Ok but what about if we ask model something that model doesn’t know?

Hallucinations

At this part Karpathy has very nice examples I very suggest to watch it and he explains well detailed. But for short summary;

Models are just trained for only predicting next tokens. They are not trained for responding like “I don’t know”. If we ask to model tell something about some imaginary person it will come up nonsense and wrong stuff. We are calling this as Hallucination. But newer models know what they know and what they won’t how they know?

Knowledge limitations

The answer is in the LLama3 paper. They are basically discovering edge of the knowledge by asking models some random questions. According to those outputs we can understand are the models are really knowing the stuff that we asked or not(Basically he is asking same questions over and over again and expecting to answer all of them correct). So they curated some questions like those and the just fine-tuned the model like how they did in Instruct the previous part.

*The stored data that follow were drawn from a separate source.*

/-- R349, R363, R370 to R374: the tenant reset goes on once the tenant has left and its stores have issued, and stops its DMA
channels; its routes go to the EIC; the pool scan leaves no buffer that it finishes and no share that it holds; its window is
zeroised 64 bits at a time; it ends READY or ABSENT with EPOCH counted. -/
def Obligations.TenantReset : Prop :=
  ∀ (s : State), s.awake → s.domOn .sys = true → s.tenEnabled = true → s.tenBusy = true →
    let t := s.tenOf
    let w := s.trec t 1
    let addr := 0x10000000 + w.toNat % 2 ^ 12 * 256 + s.ten.zeroPos
    let size := w.toNat / 2 ^ 16 % 2 ^ 9 * 256
    let zeros := List.replicate 8 (0 : BitVec 8)
    let beaten := (s.clearResv (bankOf addr)).storeWrite (bankOf addr) (addr % 0x10000) 7 0x400 zeros
    (s.tenStep = 1 → s.isCurrent t = false → s.bufHolds t = false →
      ∃ u, exec .tenantResetDrained s = .next u ∧ u.tenStep = 2 ∧ u.tenState t = s.tenState t ∧ u.core.g = s.core.g ∧
        ∀ n, n < 8 → s.f (Reg.DMA_CHCTL n) 16 11 = t → s.dmaBusy n = true →
          u.dmaState n = 6 ∧ u.f (Reg.DMA_CHSTAT n) 24 4 = 6) ∧
    (s.tenStep = 1 → s.isCurrent t = true ∨ s.bufHolds t = true → Leaves .tenantResetDrained s s) ∧
    (s.tenStep = 2 →
      ∃ u, exec .tenantResetStopped s = .next u ∧ u.tenStep = 4 ∧ u.trec t 5 = 0 ∧ (∀ c ∈ u.ten.latches, c / 16 ≠ t) ∧
        (∀ n, 24 ≤ n → n < 80 → s.route n = none ∨ (∃ l, s.route n = some (t, l)) → u.route n = none) ∧
        (∀ n y l, y ≠ t → s.route n = some (y, l) → u.route n = some (y, l))) ∧
    (s.tenStep = 4 → s.poolReady = true → s.pool.undef = none →
      ∃ u, exec .poolTenantScan s = .next u ∧ u.trec t 4 = 0 ∧ (∀ n, metaUsed (u.metaWord n) = true → metaAid (u.metaWord n) ≠ t) ∧
        (s.domOn .sec = true → u.tenStep = (if (s.trec t 0).getLsbD 3 = true ∧ size ≠ 0 then 7 else 8))) ∧
    (s.tenStep = 7 → s.domOn .sec = true → s.inDomReset .sec = false → s.bankWaits addr 7 0x400 true = false →
      ((s.engineGate 1 addr 7 0x400 8 true).ok = true →
        (s.ten.zeroPos + 8 < size → Leaves .zeroiseBeat s
          { beaten with ten := { s.ten with zeroPos := s.ten.zeroPos + 8 } }) ∧
        (size ≤ s.ten.zeroPos + 8 → Leaves .zeroiseBeat s
          ({ beaten with ten := { s.ten with zeroPos := s.ten.zeroPos + 8 } }.setF Reg.TEN_STAT 8 4 8))) ∧
      ((s.engineGate 1 addr 7 0x400 8 true).ok = false →
        ∃ u, exec .zeroiseBeat s = .next u ∧ u.bit Reg.TEN_STAT 3 = true ∧ u.store = s.store)) ∧
    (s.tenStep = 8 →
      ∃ u, exec .tenantResetDone s = .next u ∧ u.tenState t = (if s.ten.remove then 0 else 1) ∧ u.tenBusy = false ∧
        u.tenStep = 0 ∧ u.bit Reg.TEN_STAT 2 = true ∧
        u.trec t 0 >>> 16 = BitVec.ofNat 32 (min (2 ^ 16 - 1) ((s.trec t 0).toNat / 2 ^ 16 + 1)) ∧ u.core = s.core)

/-! ## Measurement and safety -/

/-- R386, R391 to R394, R396, R401, R403 to R405, R407, R420: a held frame is written to the Store ring and published, or is
lost when a ring that stops is full; a ring that lies in the Store is enabled empty with its AID; a release advances RD; the
fast tap counts its window and trips its group; a Drone slot judges its check, the die temperature or the reference, and moves
on; the reference is ready; the sentinel record is written to its ring. -/
def Obligations.Measurement : Prop :=
  ∀ (s : State) (ch : Fin 48) (bits : BitVec 8) (d : DroneInput) (f : List Word) (rest : List (List Word)) (v sec w : Word)
    (wr : Writer) (saddle : Bool),
    (s.awake → s.domOn .meas = true → s.msr.chs.length = 48 →
      let len := s.f Reg.MSR_RINGLEN 0 11
      let count := s.f Reg.MSR_RINGCNT 0 11
      let wIdx := s.f Reg.MSR_RINGIDX 0 11
      let rej := s.setBit Reg.MSR_STAT 1
      let dropped := { s with msr := { s.msr with held := rest } }
      let r := dropped.frameBeats (s.f Reg.MSR_RINGCTL 16 11) ((s.rd Reg.MSR_RINGBASE).toNat + 200 * wIdx)
        (frameBytes (frameWith f (if s.msr.ovr then 0x8000 else 0)))
      let writing := s.msr.held = f :: rest ∧ s.domOn .store = true ∧ s.bit Reg.MSR_RINGCTL 0 = true ∧ s.ringWaits = false
      (s.msr.held = [] → Leaves .framePublish s s) ∧
      (writing → count < len → r.ok = true →
        ∃ t, exec .framePublish s = .next t ∧ t.msr.held = rest ∧ t.store = r.s.store ∧ t.f Reg.MSR_RINGIDX 0 11 = (wIdx + 1) % len ∧
          t.f Reg.MSR_RINGCNT 0 11 = count + 1 ∧ t.bit Reg.MSR_IRQ 0 = true ∧ t.msr.ovr = false) ∧
      (writing → len ≤ count → s.bit Reg.MSR_RINGCTL 1 = true →
        ∃ t, exec .framePublish s = .next t ∧ t.msr.held = rest ∧ t.store = s.store ∧ t.bit Reg.MSR_IRQ 2 = true ∧
          t.f Reg.MSR_RINGSTAT 16 16 = min (2 ^ 16 - 1) (s.f Reg.MSR_RINGSTAT 16 16 + 1) ∧ t.msr.ovr = true ∧
          t.f Reg.MSR_RINGCNT 0 11 = count) ∧
      (let base := (s.rd Reg.MSR_RINGBASE).toNat
       let legal := 2 ≤ len ∧ len ≤ 1024 ∧ 0x10000000 ≤ base ∧ base + 200 * len ≤ 0x10100000
       v.getLsbD 0 = true → v.getLsbD 8 = false → s.bit Reg.MSR_RINGCTL 0 = false →
        (legal → ∃ t, exec (.msrRingEnable v wr) s = .next t ∧ t.bit Reg.MSR_RINGCTL 0 = true ∧
          t.f Reg.MSR_RINGCTL 16 11 = wr.aid % 2 ^ 11 ∧ t.rd Reg.MSR_RINGIDX = 0 ∧ t.f Reg.MSR_RINGCNT 0 11 = 0) ∧
        (¬legal → Leaves (.msrRingEnable v wr) s rej)) ∧
      (let ring := if saddle then s.saddleRing else s.storeRing
       let n := v.toNat % 2 ^ (if saddle then 7 else 11)
       (1 ≤ n → n ≤ s.f ring.cnt 0 ring.wCnt →
         ∃ t, exec (.msrRingrel saddle v wr) s = .next t ∧ t.f ring.cnt 0 ring.wCnt = s.f ring.cnt 0 ring.wCnt - n ∧
           t.f ring.idx 16 ring.wIdx = (s.f ring.idx 16 ring.wIdx + n) % ring.len % 2 ^ ring.wIdx ∧
           t.f ring.idx 0 ring.wIdx = s.f ring.idx 0 ring.wIdx) ∧
       (n = 0 ∨ s.f ring.cnt 0 ring.wCnt < n → Leaves (.msrRingrel saddle v wr) s rej)) ∧
      (let n := v.toNat % 2 ^ 12
       let ring := s.sentRing
       1 ≤ n → n ≤ s.f ring.cnt 0 12 →
         ∃ t, exec (.msrSentrel v wr) s = .next t ∧ t.f ring.cnt 0 12 = s.f ring.cnt 0 12 - n ∧
           t.f ring.idx 16 11 = (s.f ring.idx 16 11 + n) % ring.len % 2 ^ 11) ∧
      (let n := ch.val
       let c := s.ch n
       let window := min 1024 (s.msr.nLast / 64)
       let filled := min 1024 (c.filled + 8)
       let hist := (c.hist * 2 ^ 8 + bits.toNat) % 2 ^ 1024
       let seen := min window filled
       let value : Int := Int.tdiv ((2 * (onesOf hist seen : Int) - seen) * 2047) window
       let limits := s.rd (Reg.MSR_CHFAST n)
       let beyond := (BitVec.ofNat 12 (limits.toNat / 2 ^ 16)).toInt < value ∨ value < (BitVec.ofNat 12 limits.toNat).toInt
       let g := c.cfg.toNat / 2 ^ 8 % 16
       s.bit Reg.MSR_CFG 0 = true → c.cfg.getLsbD 0 = true → c.cfg.getLsbD 5 = true → c.cfg.getLsbD 1 = false → window ≠ 0 →
        (¬beyond → Leaves (.fastTapUpdate ch bits) s (s.setCh n { c with hist := hist, filled := filled, trip := false })) ∧
        (beyond → ∃ t, exec (.fastTapUpdate ch bits) s = .next t ∧ (t.ch n).trip = true ∧ t.bit Reg.MSR_IRQ 7 = true ∧
          t.bit (Reg.MSR_FTRIP (n / 32)) (n % 32) = true ∧
          (c.cfg.getLsbD 6 = true → c.trip = false → t.bit Reg.SAF_TRIP g = true ∧ t.outputsOn.getLsbD g = false))) ∧
      (let u := s.advanceTicks d.ticks
       let k := s.msr.slot
       let p := s.f Reg.MSR_DRSTAT 0 5
       let c := s.ch p
       let scaled (x : Nat) : Int := Int.tdiv ((2 * (x : Int) - d.n) * 2 ^ 15) d.n
       let passes := (scaled d.c0 - scaled d.d0).natAbs ≤ s.f Reg.MSR_DRCTL 16 16
       let checked := s.msr.slotDrone = true ∧ k < 14 ∧ s.bit Reg.MSR_CFG 0 = true ∧ c.cfg.getLsbD 0 = true ∧
         c.cfg.getLsbD 1 = false ∧ c.fresh = false ∧ d.void0 = false ∧ d.void1 = true ∧ d.n ≠ 0
       (u.tmb.acc < (k + 1) * 2 ^ 24 / 16 → Leaves (.droneSlot d) s u) ∧
       ((k + 1) * 2 ^ 24 / 16 ≤ u.tmb.acc → k ≠ 0 ∨ u.tmb.acc < 2 ^ 24 →
         ∃ t, exec (.droneSlot d) s = .next t ∧ t.msr.slot = (k + 1) % 16 ∧
         t.f Reg.MSR_DRSTAT 0 5 = (if s.bit Reg.MSR_DRCTL 0 then (p + 1) % 24 else p) ∧
         (checked → passes → t.ch p = { c with checked := true }) ∧
         (checked → ¬passes → t.bit (Reg.MSR_DRMIS (p / 32)) (p % 32) = true ∧ t.bit Reg.MSR_IRQ 8 = true ∧
           t.f Reg.MSR_DRSTAT 16 16 = min (2 ^ 16 - 1) (s.f Reg.MSR_DRSTAT 16 16 + 1) ∧ t.msr.droneBad = true) ∧
         (k = 14 → -32768 ≤ d.temp → d.temp ≤ 32767 → (BitVec.ofNat 16 (t.f Reg.SAF_TEMP 0 16)).toInt = d.temp) ∧
         (k = 15 → s.msr.slotRef = true → t.f Reg.MSR_REFSTAT 0 16 = d.ref.toNat ∧
           (s.f Reg.MSR_CFG 8 8 < ((d.ref.toNat : Int) - 2 ^ 15).natAbs → t.bit Reg.MSR_IRQ 9 = true ∧ t.msr.refBad = true)))) ∧
      Leaves .refSample s s ∧
      (s.refPowered = true → Leaves .referenceSettled s (s.setBit Reg.MSR_STAT 0))) ∧
    (s.calm → s.pwr.level = .shelf → s.bit Reg.SDL_CFG 6 = true → s.msr.sentRec = some (sec, w) →
      let slot := s.f Reg.MSR_SENTIDX 0 11
      let count := s.f Reg.MSR_SENTCNT 0 12
      let len := s.f Reg.MSR_SENTLEN 0 11 + 1
      let taken := { s with msr := { s.msr with sentRec := none } }
      (count < len → s.sentBeyond 12 (Reg.MSR_SENTLIM 0) (w.toNat % 2 ^ 16) = false →
        s.sentBeyond 13 (Reg.MSR_SENTLIM 1) (w.toNat / 2 ^ 16) = false →
        Leaves .sentinelRecord s (((taken.saddleWrite (s.f Reg.MSR_SENTBASE 0 14 + 8 * slot) 0x401
          (bytesLE 4 sec.toNat ++ bytesLE 4 w.toNat)).setF Reg.MSR_SENTIDX 0 11 ((slot + 1) % len)).setF
            Reg.MSR_SENTCNT 0 12 (count + 1))) ∧
      (len ≤ count → s.bit Reg.MSR_SENTCFG 8 = true →
        Leaves .sentinelRecord s ((taken.incSat Reg.MSR_SENTCNT 16 16).msrIrq 4)))

/-- R414, R415, R418, R419, R423, R424, SAF_TEST: while the safety block is ON, a request that nothing stands against switches
its outputs on, and a refused one sets REJ; ACK stops the escalation timer; CLR ends the safe state once no condition holds; a
forced trip trips its group and switches its output off; the timer that has run out raises its SYSTEM trigger. -/
def Obligations.SafetyFunction : Prop :=
  ∀ (s : State) (v : Word) (wr : Writer), s.awake → s.domOn .meas = true →
    let old := s.rd Reg.SAF_OUTREQ
    let trips := s.rd Reg.SAF_TRIP
    let rising := v &&& ~~~old &&& 0xFFFF
    let barred := s.bit Reg.SAF_STAT 0 = true ∨ s.bit Reg.BRT_CFG 0 = false ∨ s.bit Reg.GTC_CRCCTL 0 = false ∨
      s.bit Reg.MSR_STAT 0 = false
    let keyed := v.toNat / 2 ^ 16 = 0x3C96
    let rej := s.setBit Reg.SAF_STAT 5
    let g := v.toNat % 16
    (¬barred → rising &&& trips = 0 →
      ∃ t, exec (.outputRequest v wr) s = .next t ∧ t.rd Reg.SAF_OUTREQ = v &&& 0xFFFF ∧ t.rd Reg.SAF_STAT = s.rd Reg.SAF_STAT ∧
        t.outputsOn = v &&& ~~~trips &&& 0xFFFF ∧ t.f Reg.SAF_OUT 0 16 = t.outputsOn.toNat ∧ t.core = s.core) ∧
    (barred → rising ≠ 0 →
      ∃ t, exec (.outputRequest v wr) s = .next t ∧ t.rd Reg.SAF_OUTREQ = v &&& old &&& 0xFFFF ∧ t.bit Reg.SAF_STAT 5 = true ∧
        t.f Reg.SAF_OUT 0 16 = t.outputsOn.toNat ∧ t.core = s.core) ∧
    (keyed → v.getLsbD 0 = true → v.getLsbD 1 = false →
      Leaves (.safeAck v wr) s ((s.setBit Reg.SAF_STAT 2).clrBit Reg.SAF_STAT 8)) ∧
    (¬keyed → Leaves (.safeAck v wr) s rej ∧ Leaves (.safeClear v wr) s rej) ∧
    (keyed → v.getLsbD 0 = false → v.getLsbD 1 = true →
      (s.safeConds = [] → ∃ t, exec (.safeClear v wr) s = .next t ∧ t.bit Reg.SAF_STAT 0 = false ∧ t.bit Reg.SAF_STAT 8 = false ∧
        t.bit Reg.SAF_IRQ 3 = (s.bit Reg.SAF_IRQ 3 || s.bit Reg.SAF_STAT 0) ∧ t.rd Reg.SAF_OUTREQ = old ∧ t.core = s.core) ∧
      (s.safeConds ≠ [] → Leaves (.safeClear v wr) s rej)) ∧
    (v.toNat / 2 ^ 16 = 0x7E57 →
      ∃ t, exec (.forcedTrip v wr) s = .next t ∧ t.bit Reg.SAF_TRIP g = true ∧ t.bit Reg.SAF_IRQ 0 = true ∧
        t.bit Reg.SAF_OUTREQ g = false ∧ t.outputsOn.getLsbD g = false ∧ t.bit Reg.SAF_STAT 0 = s.bit Reg.SAF_STAT 0 ∧
        (∀ m, m < 16 → m ≠ g → t.bit Reg.SAF_OUTREQ m = s.bit Reg.SAF_OUTREQ m) ∧
        (s.bit Reg.SAF_TRIP g = false → t.rd (Reg.SAF_GFW g) = BitVec.ofNat 32 (11 * 2 ^ 28 + 4 * 2 ^ 16 + g)) ∧
        t.core = s.core) ∧
    (v.toNat / 2 ^ 16 ≠ 0x7E57 → Leaves (.forcedTrip v wr) s rej) ∧
    (s.bit Reg.SAF_STAT 8 = true → s.bit Reg.SAF_CFG 16 = true → s.f Reg.SAF_CFG 8 4 + 1 ≤ s.saf.esc →
      ∃ t, exec .safetyEscalation s = .next t ∧ .safetyEsc ∈ t.lcs.pendingResets ∧ t.lcs.escDomain = s.f Reg.SAF_FW 28 4 ∧
        t.bit Reg.SAF_STAT 8 = false ∧ t.core = s.core) ∧
    (s.bit Reg.SAF_STAT 8 = false ∨ s.bit Reg.SAF_CFG 16 = false ∨ s.saf.esc ≤ s.f Reg.SAF_CFG 8 4 →
      Leaves .safetyEscalation s s)
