/-- A word of the NVM that was written is read back. -/
theorem nvm64_setNvm64_self (s : State) (a v : Nat) : (s.setNvm64 a v).nvm64 a = v % 2 ^ 64 := by
  have hlen : (bytesLE 8 v).length = 8 := by simp [bytesLE]
  have hbytes : (s.nvm.setBytes a (bytesLE 8 v)).bytes memNvm a 8 = bytesLE 8 v :=
    hlen ▸ Mem.bytes_setBytes_self s.nvm memNvm a (bytesLE 8 v)
  exact (congrArg numLE hbytes).trans (numLE_bytesLE 8 v)

/-- Every other word keeps. -/
theorem nvm64_setNvm64_ne (s : State) {a b : Nat} (v : Nat) (h : b + 8 ≤ a ∨ a + 8 ≤ b) :
    (s.setNvm64 a v).nvm64 b = s.nvm64 b :=
  congrArg numLE (Mem.bytes_setBytes_out s.nvm memNvm a _ (by simpa [bytesLE] using h))

theorem setNvm64_lcs (s : State) (a v : Nat) : (s.setNvm64 a v).lcs = s.lcs := by rfl

theorem settle_nvm64 (s : State) (a : Nat) : s.settle.nvm64 a = s.nvm64 a := by rw [State.nvm64, settle_nvm, State.nvm64]

theorem Rested.setNvm64 {s t : State} (h : Rested s t) (a v : Nat) : Rested s (t.setNvm64 a v) := { h with }

theorem Rested.lcs {s t : State} (h : Rested s t) (x : Lcs) : Rested s { t with lcs := x } := { h with }

/-! ## Requests (R143, R145, R146) -/

/-- The key of a keyed register. -/
theorem fld_key (v : Word) : fld v 16 16 = v.toNat / 2 ^ 16 := by
  rw [fld, Nat.shiftRight_eq_div_pow]
  exact Nat.mod_eq_of_lt (by omega)

theorem deep_awake {s : State} (hs : s.awake) : s.deep = false := by
  obtain ⟨-, hlevel, -⟩ := hs
  simp [State.deep, hlevel]

/-- A write of a register of the life-cycle block leaves what the write at the block leaves. -/
theorem leaves_of_lcsWrite {c : Instr} {s t : State} {a : Nat} {v : Word} {wr : Writer}
    (hexec : exec c s = .next (s.cmd fun s => s.regRow a v wr)) (hs : s.calm) (hregion : regionOf a = .block .saddle 2)
    (hlke : a / 0x1000 ≠ 0x30004) (hwrite : s.writeReg a v wr = t) (ht : Rested s t) : Leaves c s t :=
  leaves_rested hexec hs ((regRow_up (regUp_saddle hregion hlke s) v wr).trans hwrite) ht

theorem writeReg_lcsReq (s : State) (v : Word) (wr : Writer) : s.writeReg Reg.LCS_REQ v wr = s.writeLcsReq v wr := by rfl

theorem writeReg_lcsResp7 (s : State) (v : Word) (wr : Writer) : s.writeReg (Reg.LCS_RESP 7) v wr = s.writeLcsResp 7 v wr := by rfl

theorem writeReg_lcsKeyctl (s : State) (v : Word) (wr : Writer) : s.writeReg Reg.LCS_KEYCTL v wr = s.writeKeyctl v wr := by rfl

section
variable {s t : State} {v : Word} {wr : Writer} (hs : s.calm) (ht : Rested s t)
include hs ht

theorem lifecycleRequest_leaves (h : s.writeLcsReq v wr = t) : Leaves (.lifecycleRequest v wr) s t :=
  leaves_of_lcsWrite rfl hs rfl (by decide) ((writeReg_lcsReq ..).trans h) ht

theorem lcsResponseWrite_leaves (h : s.writeLcsResp 7 v wr = t) : Leaves (.lcsResponseWrite v wr) s t :=
  leaves_of_lcsWrite rfl hs rfl (by decide) ((writeReg_lcsResp7 ..).trans h) ht

theorem keyLoad_leaves (h : s.writeKeyctl v wr = t) : Leaves (.keyLoad v wr) s t :=
  leaves_of_lcsWrite rfl hs rfl (by decide) ((writeReg_lcsKeyctl ..).trans h) ht

end

theorem lcsWriter_warden {s : State} {wr : Writer} (h : wr.mid = 0 ∧ wr.aid = 0x400) : s.lcsWriter wr = true := by
  simp [State.lcsWriter, h]

theorem writeLcsReq_refused {s : State} {v : Word} (wr : Writer)
    (h : v.toNat / 2 ^ 16 ≠ 0x1C5E ∨ s.lcsBusy = true ∨ s.bit Reg.LCS_STAT 7 = true) :
    s.writeLcsReq v wr = s.setBit Reg.LCS_STAT 4 := by
  refine if_pos ?_
  rw [fld_key]
  rcases h with h | h | h
  · simp [-Nat.reducePow, h]
  · simp [h]
  · simp [h]

/-- The requests that nothing stands against: a transition without authentication starts its journal, one with it the count of its
challenge. -/
theorem writeLcsReq_taken {s : State} {v : Word} {wr : Writer} (hs : s.awake) (hwarden : wr.mid = 0 ∧ wr.aid = 0x400)
    (hkey : v.toNat / 2 ^ 16 = 0x1C5E) (hbusy : s.lcsBusy = false) (hlock : s.bit Reg.LCS_STAT 7 = false)
    (hout : s.outputsOn = 0) (hready : s.transitionReady (v.toNat % 8) = true) (hkind : transitionKind s.lcState (v.toNat % 8) ≠ 0) :
    s.writeLcsReq v wr = { s.dropChallenge with
      hdp := { s.hdp with unlocking := false }
      lcs := if transitionKind s.lcState (v.toNat % 8) = 1 then
          { s.lcs with target := v.toNat % 8, journal := true, journalDone := 0 }
        else { s.lcs with target := v.toNat % 8, chalWrite := true } } := by
  have htgt : fld v 0 3 = v.toNat % 8 := rfl
  simp only [State.writeLcsReq, htgt, fld_key, lcsWriter_warden hwarden, deep_awake hs, hkey, hbusy, hlock, hout, hready, hkind]
  by_cases h : transitionKind s.lcState (v.toNat % 8) = 1
  · simp only [h]
    rfl
  · simp only [h]
    rfl

theorem transitionKind_plain : ∀ p ∈ [(0, 1), (1, 2), (0, 4)], transitionKind p.1 p.2 = 1 := by decide

theorem transitionKind_authenticated : ∀ p ∈ [(2, 3), (3, 2), (1, 4), (2, 4), (3, 4)], transitionKind p.1 p.2 = 2 := by decide

theorem Rested.dropChallenge {s t : State} (h : Rested s t) : Rested s t.dropChallenge := (h.wr (by decide) _).wr (by decide) _

/-- A request that is taken ends one of the debug port's. -/
theorem Rested.request {s t : State} (h : Rested s t) (x : Lcs) :
    Rested s { t.dropChallenge with hdp := { t.hdp with unlocking := false }, lcs := x } := { h.dropChallenge with }

/-! ## Challenges and responses (R146 to R148) -/

/-- The challenge is loaded from the UID and the new count. -/
theorem challengeReady_eq {s : State} (hwrite : s.lcs.chalWrite = true) (hport : s.hdp.unlocking = false) :
    let cnt := (s.nvm64 0x3F0120 + 1) % 2 ^ 64
    let counted : State := { s.setNvm64 0x3F0120 cnt with lcs := { s.lcs with chalWrite := false } }
    s.challengeReady = ((((counted.wr (Reg.LCS_CHAL 0) (Config.uid 0)).wr (Reg.LCS_CHAL 1) (Config.uid 1)).wr (Reg.LCS_CHAL 2)
      (BitVec.ofNat 32 cnt)).wr (Reg.LCS_CHAL 3) (BitVec.ofNat 32 (cnt / 2 ^ 32))).setBit Reg.LCS_STAT 3 := by
  simp only [State.challengeReady, hwrite, if_true]
  exact if_neg (ne_true_of_eq_false hport)

theorem challengeReady_shows {s : State} (hs : s.calm) (hwrite : s.lcs.chalWrite = true) (hport : s.hdp.unlocking = false) :
    let cnt := (s.nvm64 0x3F0120 + 1) % 2 ^ 64
    ∃ t, exec .challengeReady s = .next t ∧ t.lcs.chalWrite = false ∧ t.bit Reg.LCS_STAT 3 = true ∧
      t.rd (Reg.LCS_CHAL 0) = Config.uid 0 ∧ t.rd (Reg.LCS_CHAL 1) = Config.uid 1 ∧
      t.rd (Reg.LCS_CHAL 2) = BitVec.ofNat 32 cnt ∧ t.rd (Reg.LCS_CHAL 3) = BitVec.ofNat 32 (cnt / 2 ^ 32) ∧
      t.nvm64 0x3F0120 = cnt := by
  intro cnt
  have heq := challengeReady_eq hwrite hport
  have hrested : Rested s s.challengeReady := by
    rw [heq]
    exact (((((((Rested.refl s).setNvm64 _ _).lcs _).wr (by decide) _).wr (by decide) _).wr (by decide) _).wr (by decide) _).wr
      (by decide) _
  refine ⟨_, exec_rested rfl hs rfl hrested, ?_⟩
  rw [settle_lcs, settle_bit _ _ _ (by decide), settle_rd _ _ (by decide), settle_rd _ _ (by decide), settle_rd _ _ (by decide),
    settle_rd _ _ (by decide), settle_nvm64, heq]
  refine ⟨rfl, ?_, ?_, ?_, ?_, ?_, ?_⟩
  · rw [State.bit, State.rd_setBit, if_pos rfl, wbit_wputBit_self _ _ _ (by decide)]
  · simp [State.rd_setBit, State.rd_wr, Reg.LCS_STAT, Reg.LCS_CHAL]
  · simp [State.rd_setBit, State.rd_wr, Reg.LCS_STAT, Reg.LCS_CHAL]
  · simp [State.rd_setBit, State.rd_wr, Reg.LCS_STAT, Reg.LCS_CHAL, cnt]
  · simp [State.rd_setBit, Reg.LCS_STAT, Reg.LCS_CHAL, cnt]
  · exact (nvm64_setNvm64_self s _ cnt).trans (Nat.mod_mod _ _)

theorem writeLcsResp_refused {s : State} (h : s.bit Reg.LCS_STAT 3 = false) (i : Nat) (v : Word) (wr : Writer) :
    s.writeLcsResp i v wr = s.setBit Reg.LCS_STAT 4 := if_pos (by simp [h])

theorem writeLcsResp_taken {s : State} {wr : Writer} (hs : s.awake) (hwarden : wr.mid = 0 ∧ wr.aid = 0x400)
    (h : s.bit Reg.LCS_STAT 3 = true) (v : Word) :
    s.writeLcsResp 7 v wr =
      { (s.wr (Reg.LCS_RESP 7) v).dropChallenge with lcs := { s.lcs with checking := true, checkBlocks := 4 } } :=
  if_neg (by simp [h, lcsWriter_warden hwarden, deep_awake hs])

We expecting to work because we know if model doesn’t know some neurons are firing up and fine tuning with that actually creates some kind of mapping of this output and those neurons.

He is also mentioning tool usages here for closing the Knowledge gap. For example searching might close the language gap. It also uses specific tokens like <SEARCH_START> or <SEARCH_END> like we mentioned earlier.

Models needs to think

This part is my favorite. He is giving bunch of useful hints that actually opens the mind and create new perspective.

Let’s look the 2 different outputs of this question.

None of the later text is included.